Giter Club home page Giter Club logo

trivor-nlp's Introduction

trivor-nlp CircleCI

trivor-nlp leverages the use of NPL (Natural Language Processing) to detect sentences, tokens as well as the meaning of each token in the given sentence. After processing all sentences, several generators will produce valuable information that can be easily consumed.

Prerequisites

  • Java 8+

Usage

1. Add dependency

<dependency>
  <groupId>org.kalnee</groupId>
  <artifactId>trivor-nlp</artifactId>
  <version>0.0.1-alpha.2</version>
</dependency>

2. Create a Processor

trivor-nlp provides two processors:

  • TranscriptProcessor: general-purpose processor, the content must be accessed either via URI or String.
  • SubtitleProcessor: subtitle-only processor, the content must be accessed via URI.

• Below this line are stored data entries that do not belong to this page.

/-- The scope instances of R10 meet: do contexts `a` and `b` lie in one instance of scope code `sc`? -/
def meets (sc a b : Nat) : Bool :=
  match sc with
  | 0 => decide (a = b)
  | 1 => decide (a / 4 = b / 4)
  | 2 => decide (a / 16 = b / 16)
  | 3 => decide (a / 1024 = b / 1024)
  | _ => true

/-! ## Items -/

def State.ctx (s : State) (n : Nat) : Ctx := KMap.get Ctx.reset s.ctxs n
def State.setCtx (s : State) (n : Nat) (c : Ctx) : State := { s with ctxs := KMap.put s.ctxs n c }
def State.updCtx (s : State) (n : Nat) (f : Ctx → Ctx) : State := s.setCtx n (f (s.ctx n))
def State.core (s : State) (c : Nat) : Core := KMap.get Core.reset s.cores c
def State.setCore (s : State) (c : Nat) (k : Core) : State := { s with cores := KMap.put s.cores c k }
def State.updCore (s : State) (c : Nat) (f : Core → Core) : State := s.setCore c (f (s.core c))
def State.holder (s : State) (h : Nat) : Holder := KMap.get Holder.reset s.holders h
def State.updHolder (s : State) (h : Nat) (f : Holder → Holder) : State :=
  { s with holders := KMap.put s.holders h (f (s.holder h)) }
def State.router (s : State) (h : Nat) : Router := KMap.get Router.reset s.routers h
def State.updRouter (s : State) (h : Nat) (f : Router → Router) : State :=
  { s with routers := KMap.put s.routers h (f (s.router h)) }
def State.link (s : State) (l : Nat) : Link := KMap.get Link.reset s.links l
def State.updLink (s : State) (l : Nat) (f : Link → Link) : State :=
  { s with links := KMap.put s.links l (f (s.link l)) }

def Ctx.updCtl (c : Ctx) (f : Ctl → Ctl) : Ctx := { c with ctl := f c.ctl }
def Ctx.updInf (c : Ctx) (f : Inflight → Inflight) : Ctx := { c with inf := f c.inf }
def Ctx.updRegs (c : Ctx) (f : Regs → Regs) : Ctx := { c with regs := f c.regs }
def Ctx.updBaste (c : Ctx) (f : Baste → Baste) : Ctx := { c with baste := f c.baste }

/-- Scalar register n (R103). -/
def Regs.sreg (r : Regs) (n : Nat) : Word := KMap.get 0 r.s n
/-- Tile register n (R120). -/
def Regs.treg (r : Regs) (n : Nat) : Tile := KMap.get 0 r.t n
/-- A value tag (R239). -/
def Regs.tag (r : Regs) (k : Nat) : Tag := KMap.get 0 r.tags k
def Regs.setS (r : Regs) (n : Nat) (v : Word) : Regs := { r with s := KMap.set 0 r.s n v }
def Regs.setT (r : Regs) (n : Nat) (v : Tile) : Regs := { r with t := KMap.set 0 r.t n v }
/-- Write a tile row; the row counts as written in this clk (R191). -/
def Regs.setRow (r : Regs) (n k : Nat) (v : Row) : Regs :=
  { r.setT n (tileSet (r.treg n) k v) with wrote := (8 * n + k) :: r.wrote }
def Regs.setTag (r : Regs) (k : Nat) (v : Tag) : Regs := { r with tags := KMap.set 0 r.tags k v }
def Regs.setG (r : Regs) (n : Nat) (b : Bool) : Regs :=
  { r with g := if b then r.g ||| BitVec.ofNat 8 (2 ^ n) else r.g &&& ~~~(BitVec.ofNat 8 (2 ^ n)) }

/-- Token register n (R395). -/
def Ctx.tok (c : Ctx) (n : Nat) : Token := KMap.get Token.reset c.toks n
def Ctx.setTok (c : Ctx) (n : Nat) (t : Token) : Ctx := { c with toks := KMap.put c.toks n t }
/-- A producer that names token n issues (R395). -/
def Ctx.tokPend (c : Ctx) (n : Nat) : Ctx := c.setTok n { c.tok n with st := .pending }
/-- The producer of token n completes with a value (R395). -/
def Ctx.tokWrite (c : Ctx) (n : Nat) (v : Word) : Ctx := c.setTok n ⟨.written, v⟩

def Ctx.cb (c : Ctx) (n : Nat) : Cb := KMap.get Cb.reset c.cbs n
def Ctx.setCb (c : Ctx) (n : Nat) (b : Cb) : Ctx := { c with cbs := KMap.put c.cbs n b }
def Ctx.sk (c : Ctx) (n : Nat) : Sk := KMap.get Sk.reset c.sks n
def Ctx.setSk (c : Ctx) (n : Nat) (b : Sk) : Ctx := { c with sks := KMap.put c.sks n b }
def Ctx.queue (c : Ctx) (fu : Nat) : List Cmd := KMap.get [] c.queues fu
def Ctx.setQueue (c : Ctx) (fu : Nat) (q : List Cmd) : Ctx := { c with queues := KMap.set [] c.queues fu q }
def Core.bar (k : Core) (b : Nat) : Barrier := KMap.get Barrier.reset k.bars b
def Core.setBar (k : Core) (b : Nat) (x : Barrier) : Core := { k with bars := KMap.put k.bars b x }

/-- The operand port of a unit as it stands: a scalar port holds a word (R36). -/
def Ctx.portW (c : Ctx) (fu port : Nat) : Word :=
  match KMap.get (.s 0) c.ports (4 * fu + port) with
  | .s v => v
  | _ => 0
/-- A row operand port. -/
def Ctx.portR (c : Ctx) (fu port : Nat) : Row :=
  match KMap.get (.s 0) c.ports (4 * fu + port) with
  | .r v => v
  | .s v => rowFill (v.setWidth 32)
  | .t _ => 0
/-- A tile operand port. -/
def Ctx.portT (c : Ctx) (fu port : Nat) : Tile :=
  match KMap.get (.s 0) c.ports (4 * fu + port) with
  | .t v => v
  | .s v => tileFill (rowFill (v.setWidth 32))
  | .r _ => 0

/-- Is a member present and its work going on? -/
def Ctx.live (c : Ctx) : Bool := c.st ≠ .empty
def Ctx.active (c : Ctx) : Bool := c.st = .running || c.st = .draining

/-! ## Free values, serial numbers, time -/

/-- A free number from `lo` to `hi` (log 2). -/
def drawNat (s : State) (lo hi : Nat) : Nat × State :=
  (lo + Config.freeNat s.free % (hi - lo + 1), { s with free := s.free + 1 })

/-- A free word (log 12). -/
def drawWord (s : State) : Word × State := (Config.freeWord s.free, { s with free := s.free + 1 })

/-- A fresh serial number. -/
def fresh (s : State) : Nat × State := (s.serial, { s with serial := s.serial + 1 })

/-- Insert an event in the order of its clk, after those of the same clk. -/
def calInsert (t : Timed) : List Timed → List Timed
  | [] => [t]
  | x :: xs => if t.due < x.due then t :: x :: xs else x :: calInsert t xs

/-- Let a step of the machine happen at wall clk `due`. -/
def State.at (s : State) (due : Nat) (late : Bool) (ev : Instr) : State :=
  { s with cal := calInsert ⟨due, late, ev⟩ s.cal }

/-- The trial of a step (R155) notes the vault bank rows that an access of n bytes touches. -/
def State.touch (s : State) (pa n : Nat) : State :=
  match s.trace with
  | none => s
  | some l =>
    if n = 0 ∨ pa < 0xF00000000000 ∨ 0xF00080000000 ≤ pa then s
    else
      let new := (List.range ((pa + n - 1) / 256 - pa / 256 + 1)).map fun i => pa / 256 + i
      { s with trace := some (new.foldl (fun l r => if l.contains r then l else r :: l) l) }

/-- Let it happen within lo to hi clks from now. -/
def State.within (s : State) (lo hi : Nat) (ev : Instr) : State :=
  let (d, s) := drawNat s lo hi
  s.at (s.clk + d) false ev

/-- `n` events of number `ev` on a core, which its counters add at the end of the clk (R410). -/
def Core.count (k : Core) (ev n : Nat) : Core :=
  (List.range 4).foldl (fun k i =>
    if bits k.evsel.toNat (8 * i) 8 = ev ∧ ev ≠ 0 then
      { k with evp := KMap.set 0 k.evp i (KMap.get 0 k.evp i + BitVec.ofNat 48 n) } else k) k

/-- The end of a clk: each counter adds its events of the clk, and is 0 where EVSEL changed its number (R410). -/
def Core.countEnd (k : Core) : Core :=
  if k.evp = [] ∧ k.evz = 0 then k
  else { k with
    evp := []
    evz := 0
    evc := (List.range 4).foldl (fun m i =>
      KMap.set 0 m i (if k.evz.getLsbD i then 0 else KMap.get 0 m i + KMap.get 0 k.evp i)) k.evc }

/-- `n` events of number `ev` of the router of quad h, for each core of the quad (R410). -/
def State.countQuad (s : State) (h ev n : Nat) : State :=
  if n = 0 then s else { s with cores := s.cores.map fun p => (p.1, if p.1 / 4 = h then p.2.count ev n else p.2) }

/-- A change of holder h, with an event for each rise of MALF, DUPD, STRAYD, CONF and ABND (R306, R323, R410). -/
def State.holderCounts (s : State) (h : Nat) (f : Holder → Holder) : State :=
  let x := s.holder h
  let y := f x
  (((((s.updHolder h fun _ => y).countQuad h 0x40 (y.malf - x.malf).toNat).countQuad h 0x41 (y.dupd - x.dupd).toNat).countQuad
    h 0x42 (y.strayd - x.strayd).toNat).countQuad h 0x43 (y.conf - x.conf).toNat).countQuad h 0x44 (y.abnd - x.abnd).toNat

/-! ## Holders (R322)

Holders 0-255 are the routers, 256-287 the seam gateways (8 die + number), 288-303 the switch ports. -/

def holdKind (h : Nat) : Nat := if h < 256 then 0 else if h < 288 then 1 else 2
def holdNum (h : Nat) : Nat := if h < 256 then h % 64 else if h < 288 then (h - 256) % 8 else h - 288
def holdDie (h : Nat) : Nat := if h < 256 then h / 64 else if h < 288 then (h - 256) / 8 else 0

/-- The holder word of a holder (R322). -/
def holdWord (h : Nat) : Nat := holdKind h + holdNum h * 8 + holdDie h * 512

/-- The holder of a kind, number and die. -/
def holderAt (kind num die : Nat) : Option Nat :=
  match kind with
  | 0 => some (64 * die + num)
  | 1 => if num < 8 then some (256 + 8 * die + num) else none
  | 2 => if num < 16 then some (288 + num) else none
  | _ => none

/-- The holder of a holder word. -/
def holderOf (w : Nat) : Option Nat := holderAt (bits w 0 3) (bits w 3 6) (bits w 9 2)

/-! ## Black box (R459) -/

/-- The last `n` elements of a list. -/
def newest {α : Type} (n : Nat) (l : List α) : List α := (l.reverse.take n).reverse

/-- The `who` of an entry: a context number, or one of these for a holder and for an entry that has neither. -/
def whoHolder (h : Nat) : Nat := 4096 + holdWord h
def whoNone : Nat := 8192

/-- The rank of an entry's source (R459, log 50). -/
def bbSource (kind who : Nat) : Nat :=
  if who < 4096 then who / 1024
  else if who < 8192 then
    match bits who 0 3 with | 0 => bits who 9 2 | 1 => 4 | _ => 5
  else if kind = 4 then 7 else 6

/-- Write an entry of a level of the containment walk (R425); the value of an entry that records no code is not stated
(log 50). -/
def State.bbAddL (s : State) (level kind code : Nat) (kid : BitVec 32) (who : Nat) (v : Word) : State :=
  let q := s.bbseq.toNat
  let e : BBox := ⟨s.bbseq, w64 s.clk, BitVec.ofNat 8 kind, BitVec.ofNat 8 code, kid,
    if who < 8192 then BitVec.ofNat 12 who else Config.bboxWho q, if kind = 1 then v else Config.bboxValue q,
    bbSource kind who, level⟩
  { s with bb := newest 4096 (s.bb ++ [e]), bbseq := s.bbseq + 1 }

/-- Write an entry that has no level. -/
def State.bbAdd (s : State) (kind code : Nat) (kid : BitVec 32) (who : Nat) (v : Word) : State :=
  s.bbAddL 5 kind code kid who v

/-- The entries of a clk stand in the order of their sources (R459). -/
def bbOrder (s : State) : State :=
  match s.bb.getLast? with
  | none => s
  | some e =>
    if e.src = 8 then s
    else
      let old := s.bb.takeWhile fun e => e.src = 8
      let new := s.bb.drop old.length
      let first := ((new.head?).map (·.seqn)).getD 0
      let new := (List.range 8).flatMap fun k => new.filter fun e => e.src = k
      { s with bb := old ++ new.zipIdx.map fun p => { p.1 with seqn := first + BitVec.ofNat 64 p.2, src := 8 } }

/-! ## Memory and the vault -/

def State.rd (s : State) (pa n : Nat) : Nat := Memory.readN s.mem pa n
/-- Store bytes. A word written whole no longer holds its error (R196). -/
def State.wr (s : State) (pa v n : Nat) : State :=
  { s with
    mem := Memory.writeN s.mem pa v n
    bad := s.bad.filter fun b => !(decide (pa ≤ b ∧ b + 8 ≤ pa + n)) }
def State.rd64 (s : State) (pa : Nat) : Word := w64 (s.rd pa 8)
def State.wr64 (s : State) (pa : Nat) (v : Word) : State := s.wr pa v.toNat 8

/-- Physical address of the vault aperture byte (R161); `q` is the module node number. -/
def vaultPA (q sa : Nat) : Nat := 0xF00000000000 + q * 2 ^ 23 + sa

/-- Physical address of an arena offset on quad q (R153). -/
def arenaPA (c : Ctx) (q off : Nat) : Nat := vaultPA q (65536 * c.ctl.arenaBase.toNat + off)

/-- The module node number of quad index qi of the crew on the context's die (R151). -/
def quadAt (c : Ctx) (n qi : Nat) : Nat := 64 * dieOf n + (c.quads[qi]?.getD 0)

/-- Physical address of an offset in the crew's arena on the quad of index qi, where its base is that quad's (R16,
R153). -/
def crewPA (c : Ctx) (n qi off : Nat) : Nat :=
  let b := if quadAt c n qi = quadOf n then c.ctl.arenaBase else (c.bases[qi]?).getD c.ctl.arenaBase
  vaultPA (quadAt c n qi) (65536 * b.toNat + off)

/-- Physical address of a vault-window address (R151-R153). -/
def windowPA (c : Ctx) (n : Nat) (a : Word) : Nat := crewPA c n (fld a 23 6) (fld a 0 23)

/-- The context image that was running in context n and satisfies `p`: the live one, else a saved member's (R191,
R433). -/
def findImage (s : State) (n : Nat) (p : Ctx → Bool) : Option Ctx :=
  if p (s.ctx n) then some (s.ctx n)
  else (s.dist.kerns.flatMap (·.saved)).find? (fun m => m.n = n && p m.ctx) |>.map (·.ctx)

/-- Change that image. -/
def updImage (s : State) (n : Nat) (p : Ctx → Bool) (f : Ctx → Ctx) : State :=
  if p (s.ctx n) then s.updCtx n f
  else { s with dist := { s.dist with kerns := s.dist.kerns.map fun k =>
    { k with saved := listUpd (fun m => m.n = n && p m.ctx) (fun m => { m with ctx := f m.ctx }) k.saved } } }

/-- Bytes of the arena. -/
def arenaBytes (c : Ctx) : Nat := 65536 * c.ctl.arenaSize.toNat

/-- The bytes n from an arena offset of the context's own quad. -/
def State.rdArena (s : State) (n off k : Nat) : Nat := s.rd (arenaPA (s.ctx n) (quadOf n) off) k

Accepted URI schemas: file://, jar:// and s3:// (Make sure to have the AWS Credentials in place.)

Create a TranscriptProcessor from URI or String

// from URI
TranscriptProcessor tp = new TranscriptProcessor.Builder(uri).build();
// from String
TranscriptProcessor tp = new TranscriptProcessor.Builder("This is a sentence.").build();

Customize

Filters and mappers

For each line in the provided content, custom filters and mappers can be used to clean up the text before running the NLP models. Both fields are optional.

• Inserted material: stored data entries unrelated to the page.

-- ==== Sys2Proof/Machine/CoreEvents.lean ====
section
/-!
DEFINITION. The steps of a core that no move of its own names: landings, row sequencers, bank arbitration and local
accesses, blocks, windows, table walks of a CT operation, the data-error fault and the delivery of faults.
-/

namespace Sys2Proof.Machine

/-! ## Landings and sequencers -/

/-- RESULT_LANDING (R42, R43, R91): every result of context n that is due lands; a staged entry that
waits for the result has it (R247). -/
def execResultLanding (n : Nat) (s : State) : Out :=
  .next (s.updCtx n fun c =>
    let due := c.inf.flights.filter fun f => f.rem = 0
    let row (f : Flight) : Bool := match f.what with | .entry (.t _) => false | .entry _ => true | .row _ _ => false
    (due.filter row).foldl (fun c f => stageLanded c f.id) (landDue c))

/-- Row k of one sequencer; `c0` is the context as it stood at the start of the clk (R41, R123, R124). -/
def jobRow (c0 c : Ctx) (j : Job) : Ctx :=
  let r := seqRead c0 j.src j.k
  let tg := seqTag c0 j.src j.k j.tagSrc
  let img (i : Nat) (v : Row) (c : Ctx) : Ctx := if j.stage = 0 then c else stageImg c j.stage i (imgRow j.k v)
  match j.dst with
  | .reg t => c.updRegs fun x => (x.setRow t j.k r).setTag (32 + 8 * t + j.k) tg
  | .portD fu =>
    { c with
      ports := KMap.put c.ports (4 * fu + 3) (.t (tileSet (c.portT fu 3) j.k r))
      regs := c.regs.setTag (portTag fu 3 j.k) tg }
  | .ta fu port =>
    let d := tileRow (c.portT fu 3) j.k
    let res := taTileRow port j.fmt fu j.k d r
    let c := img 0 d (img 2 r (c.fly 4 fu j.id (.row j.k res.1) res.2 0))
    if j.stage = 0 then c else stageLanded c j.stage
  | .xpose => img 2 r (c.fly 6 13 j.id (.row j.k (xposeRow r)) 0 0)
  | .stt addr =>
    addAccs [oneAcc j.id 3 0 (segsOf (addr.toNat + 256 * j.k) 0 256) r.toNat .store false (decide (j.k = 7))] c
  | .stp addr npl half =>
    if j.k = 7 then
      addAccs [oneAcc j.id 3 0 (planeSegs addr.toNat npl half) (planeData npl (tileSet j.buf 7 r)) .store false true] c
    else c

/-- Is a job the writer of a port d? Those come before the triggers that read the port in the same clk (R123). -/
def isPortD (j : Job) : Bool := match j.dst with | .portD _ => true | _ => false

/-- TILE_SEQUENCER_ROW (R40, R41, R123): every row sequencer of context n moves one row. DESIGN CHOICE (log 51): two whole-tile
moves into one port d, or by one slot into registers, fewer than 8 clks apart, for which no interval is given, run both, in their
order. -/
def execTileSequencerRow (n : Nat) (s : State) : Out :=
  .next (s.updCtx n fun c0 =>
    let js := c0.inf.jobs
    let c := ((js.filter isPortD) ++ (js.filter fun j => !isPortD j)).foldl (jobRow c0) c0
    c.updInf fun i => { i with
      jobs := (js.filter fun j => decide (j.k < 7)).map fun j =>
        { j with k := j.k + 1, buf := tileSet j.buf j.k (seqRead c0 j.src j.k) } })

/-! ## Banks (R153-R155) -/

/-- The bank of a physical vault address. -/
def bankOf (pa : Nat) : Nat := pa / 256 % 32

/-- Does an exclusive block freeze the core of a context (R24)? -/
def exclBlock (c : Ctx) : Bool := c.blocked && c.ctl.excl && decide (c.st = .running) && c.delivered = []

/-- DEDUCED (log 49): the local accesses for which an acquire go waits that the context has queued. An exclusive block can end
with that command alone, so it does not hold them (R24, R176, R464). -/
def awaited (c : Ctx) : List Nat :=
  c.queues.flatMap fun q => (q.2.filter fun x => decide (x.fu ≤ 20) && x.go.getLsbD 61).flatMap (·.after)

/-- Mark accesses that a frozen clk lets go on. -/
def goOn (c : Ctx) (p : LocalAcc → Bool) : Ctx :=
  { c with accs := c.accs.map fun a => if a.fin ≠ .mat && p a then { a with wall := true } else a }

/-- A frozen clk of core c: the accesses that its freeze waits for go on, and with them every access that is performed no later,
so that all keep their order (log 49). -/
def wallClk (s : State) (c : Nat) : State :=
  let on (i : Nat) : Ctx :=
    let x := s.ctx (4 * c + i)
    if exclBlock x then goOn x fun a => (awaited x).contains a.id else x
  let l := [0, 1, 2, 3].flatMap fun i => (on i).accs.filter (·.wall)
  if l = [] then s
  else
    let r := listMax (l.map (·.rem))
    [0, 1, 2, 3].foldl (fun s i =>
      if (s.ctx (4 * c + i)).accs = [] then s
      else s.setCtx (4 * c + i) (tickWall (goOn (on i) fun a => decide (a.rem ≤ r)))) s

/-- Does an access of context n reach its bank in this clk (R45, R154)? -/
def comes (s : State) (n : Nat) (a : LocalAcc) : Bool :=
  decide ((s.core (coreOf n)).icd = 0 ∧ a.rem = 1) && (a.wall || !exclBlock (s.ctx n))

/-- The bank rows that core c claims in this clk: those of accesses that reach their bank (R154). -/
def claims (s : State) (c : Nat) : List Seg :=
  (List.range 4).flatMap fun i =>
    ((s.ctx (4 * c + i)).accs.filter fun a => comes s (4 * c + i) a).flatMap (·.segs)

/-- The first core of a quad at or after its bank's pointer that claims bank b. -/
def bankWinner (s : State) (q b : Nat) : Option Nat :=
  let p := KMap.get 0 s.bankPtr (32 * q + b)
  ((List.range 4).map fun i => (p + i) % 4).find? fun i => (claims s (4 * q + i)).any fun g => bankOf g.pa = b

/-- Grant the first claimed row of bank b in a list of accesses, with every piece of the access in that row; `p` says
which of them claim. -/
def grantIn (p : LocalAcc → Bool) (b : Nat) : List LocalAcc → List LocalAcc × Bool
  | [] => ([], false)
  | a :: l =>
    match (if p a then a.segs.find? fun g => bankOf g.pa = b else none) with
    | some g =>
      let (hit, rest) := a.segs.partition fun x => x.pa / 256 = g.pa / 256
      ({ a with segs := rest, won := a.won ++ hit } :: l, true)
    | none => let (l', d) := grantIn p b l; (a :: l', d)

/-- Grant bank b's row to core c: to its lowest context that claims it. -/
def grantCore (s : State) (c b : Nat) : State :=
  let rec go (s : State) : List Nat → State
    | [] => s
    | i :: l =>
      let (as, d) := grantIn (comes s (4 * c + i)) b (s.ctx (4 * c + i)).accs
      if d then s.updCtx (4 * c + i) fun x => { x with accs := as } else go s l
  go s [0, 1, 2, 3]

/-- The bank of a row of the vaults (R153), counted over all quads. -/
def bankKey (row : Nat) : Nat := 32 * quadOfPA (256 * row) + row % 32

/-- The claim that has waited longest, of equals the lowest class (R155). -/
def oldestClaim : List BankClaim → Option BankClaim
  | [] => none
  | c :: l => match oldestClaim l with
    | none => some c
    | some d => if d.since < c.since ∨ (d.since = c.since ∧ d.kind < c.kind) then some d else some c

TranscriptProcessor tp = new TranscriptProcessor.Builder(uri)
        .withFilters(singletonList(line -> !line.contains("Name")))
        .withMappers(singletonList(line -> line.replaceAll(TRANSCRIPT_REGEX, EMPTY)))
        .build();
Settings

The following values can be overwritten by adding the Config class when building a Processor:

  • Vocabulary probability: Double (default: 0.9) e.g. it'll only be accepted verbs with a probability >= 90%
  • Chunk probability: Double (default: 0.5)
  • Run Sentiment Analysis: Boolean (default: true)
TranscriptProcessor tp = new TranscriptProcessor.Builder(uri)
        .withConfig(new Config.Builder().vocabularyProb(.98).chunkProb(.98).sentimentAnalysis(false).build())
        .build();

Create a SubtitleProcessor from URI

final SubtitleProcessor sp = new SubtitleProcessor.Builder(uri).withDuration(43).build();

All the necessary filters and mappers have already been provided for a Subtitle.

3. Result

After successfully building a processor, the NLP results can be accessed as follows:

processor.getSentences()

This method return the list of sentences. Each sentence is composed by the identified tokens, tags and chunks:

{
            "sentence" : "My name's Forrest.",
            "tokens" : [ 
                {
                    "token" : "My",
                    "tag" : "PRP$",
                    "lemma" : "my",
                    "prob" : 0.976362822572366
                }, 
                {
                    "token" : "name",
                    "tag" : "NN",
                    "lemma" : "name",
                    "prob" : 0.98267246788283
                }, 
                {
                    "token" : "'s",
                    "tag" : "POS",
                    "lemma" : "'s",
                    "prob" : 0.933313435543914
                }, 
                {
                    "token" : "Forrest",
                    "tag" : "NNP",
                    "lemma" : "forrest",
                    "prob" : 0.908174572293974
                }, 
                {
                    "token" : ".",
                    "tag" : ".",
                    "lemma" : ".",
                    "prob" : 0.982098322024085
                }
            ],
            "chunks" : [ 
                {
                    "tokens" : [ 
                        "My", 
                        "name"
                    ],
                    "tags" : [ 
                        "PRP$", 
                        "NN"
                    ]
                }, 
                {
                    "tokens" : [ 
                        "'s", 
                        "Forrest"
                    ],
                    "tags" : [ 
                        "POS", 
                        "NNP"
                    ]
                }
            ]
        }

processor.getResult()

This method return a Result object with many different insights such as:

  • Rate of Speech (only for Subtitles)
  • Frequency Rate
  • Frequent Sentences
  • Frequent Chunks
  • Vocabulary
  • Phrasal Verbs
  • Sentiment Analysis

The full documentation can be accessed here.

License

MIT (c) Kalnee. See LICENSE for details.

trivor-nlp's People

Contributors

danielfc avatar

Stargazers

 avatar  avatar

Watchers

 avatar  avatar  avatar

trivor-nlp's Issues

Add TranscriptProcessor

TranscriptProcessor would be an alternative to SubtitleProcessor. It must be intended to process generic data from URI or String. Also, make it possible to add custom filters and mappers to clean up the content.

Recommend Projects

  • React photo React

    A declarative, efficient, and flexible JavaScript library for building user interfaces.

  • Vue.js photo Vue.js

    ๐Ÿ–– Vue.js is a progressive, incrementally-adoptable JavaScript framework for building UI on the web.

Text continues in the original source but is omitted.